Although the 6AC was not charged with studying the municipal courts within Clark and Washoe counties, we did reach out to these courts to determine which lawyers are providing representation there. In correspondence with the Boulder City Municipal Court, the court sent us a document that reads in part:
Moving forward
There is no pre-existing, uniform cookie-cutter indigent defense service delivery model that states must apply. The question for Nevada policymakers, in conjunction with criminal justice stakeholders and the broader citizenry of the state, is simply how best to fulfill the Sixth Amendment guarantee of the right to counsel, given the uniqueness of the state. Culminating the evaluation, 6AC makes the following recommendations to serve as a guide for Nevada policymakers in reaching Nevada-specific answers to overcome the systemic deficiencies highlighted in the report.
- The State of Nevada should create a permanent Board of Indigent Defense Services (BIDS).

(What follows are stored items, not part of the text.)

-- ==== Sys2Proof/Machine/Control.lean ====
section
/-! DEFINITION. Control flow (40_control_flow.md). -/

namespace Sys2Proof.Machine

/-- RET (R100). -/
def execRet (s : State) : Host.Outcome State Fault Refusal :=
  match stackPop s.stack with
  | some (a, st) => .next ((s.setStack st).setPc a)
  | none => raise .stackUnderflow

/-- JP addr (R101). -/
def execJp (nnn : Addr12) (s : State) : Host.Outcome State Fault Refusal :=
  .next (s.setPc (addrOperand nnn))

/-- CALL addr (R102): the PC pushed is already that of the next instruction. -/
def execCall (nnn : Addr12) (s : State) : Host.Outcome State Fault Refusal :=
  match stackPush s.stack s.pc with
  | some st => .next ((s.setStack st).setPc (addrOperand nnn))
  | none => raise .stackOverflow

/-- JP V0, addr (R107). -/
def execJpV0 (nnn : Addr12) (s : State) : Host.Outcome State Fault Refusal :=
  .next (s.setPc (wordOperand (s.reg 0) + addrOperand nnn))

/-- SE Vx, kk (R103). -/
def execSeImm (x : RegIdx) (kk : Byte) (s : State) : Host.Outcome State Fault Refusal :=
  .next (s.skipIf (s.reg x == kk))

/-- SNE Vx, kk (R104). -/
def execSneImm (x : RegIdx) (kk : Byte) (s : State) : Host.Outcome State Fault Refusal :=
  .next (s.skipIf (s.reg x != kk))

/-- SE Vx, Vy (R105). -/
def execSeReg (x y : RegIdx) (s : State) : Host.Outcome State Fault Refusal :=
  .next (s.skipIf (s.reg x == s.reg y))

/-- SNE Vx, Vy (R106). -/
def execSneReg (x y : RegIdx) (s : State) : Host.Outcome State Fault Refusal :=
  .next (s.skipIf (s.reg x != s.reg y))

end Sys2Proof.Machine
end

BIDS will provide advice and guidance to an executive branch organization, the Office of Indigent Defense Services (OIDS), to oversee the provision of defender services in the state.
- The State of Nevada should authorize OIDS to promulgate standards including, but not limited to: a) attorney qualifications; b) attorney training; c) early appointment of counsel; d) attorney supervision; e) attorney workload; f) uniform data collection and reporting; and g) contracting. Standards should undergo a public comment period and be approved by an official branch of government.
- Local governments should be authorized to select the method of delivering indigent defense services that most appropriately serves their local needs. When the Office of Indigent Defense Services (OIDS) promulgates a new standard, and it is approved under Nevada regulatory practices, local governments should be given a set reasonable amount of time to create and submit plans to the OIDS regarding: a) how their localized systems intend to meet said standard; and b) the associated budget to meet the standard. If plans are approved by OIDS, all new spending to meet said standards should come from the state and not local governments.
- OIDS should additionally: a) qualify, train, and supervise attorneys that local governments may contractually engage; b) conduct on-going system evaluations against standards; c) review, approve, and fund requests for trial-related expenses (investigators and experts); and d) collect uniform data. OIDS should also oversee the State Public Defender office. The State Public Defender’s appellate responsibilities should be expanded to include direct appeals.
- The Nevada Supreme Court should adopt an administrative rule specifically requiring all courts to conduct on the record individualized colloquies using the court ordered indigency standard to determine if a defendant can afford to reimburse government all or a part of their indigent defense representation if a court elects to impose public defense recoupment fees. OIDS should be statutorily authorized to collect data on assessments and recoupments and to conduct assessments to see that the practice is correctly followed.
- The Nevada Legislature should create a student loan forgiveness program to encourage young lawyers to serve as public defenders in those counties with less than 100,000 populations.
The Nevada Right to Counsel Commission (NRTCC) accepted these recommendations with one notable exception. Rather than create a new commission, the members of the NRTCC decided that they worked well together and had a balance between the interests of the state and local governments, the interests of rural communities and urban jurisdictions, and the interests of the three branches of government.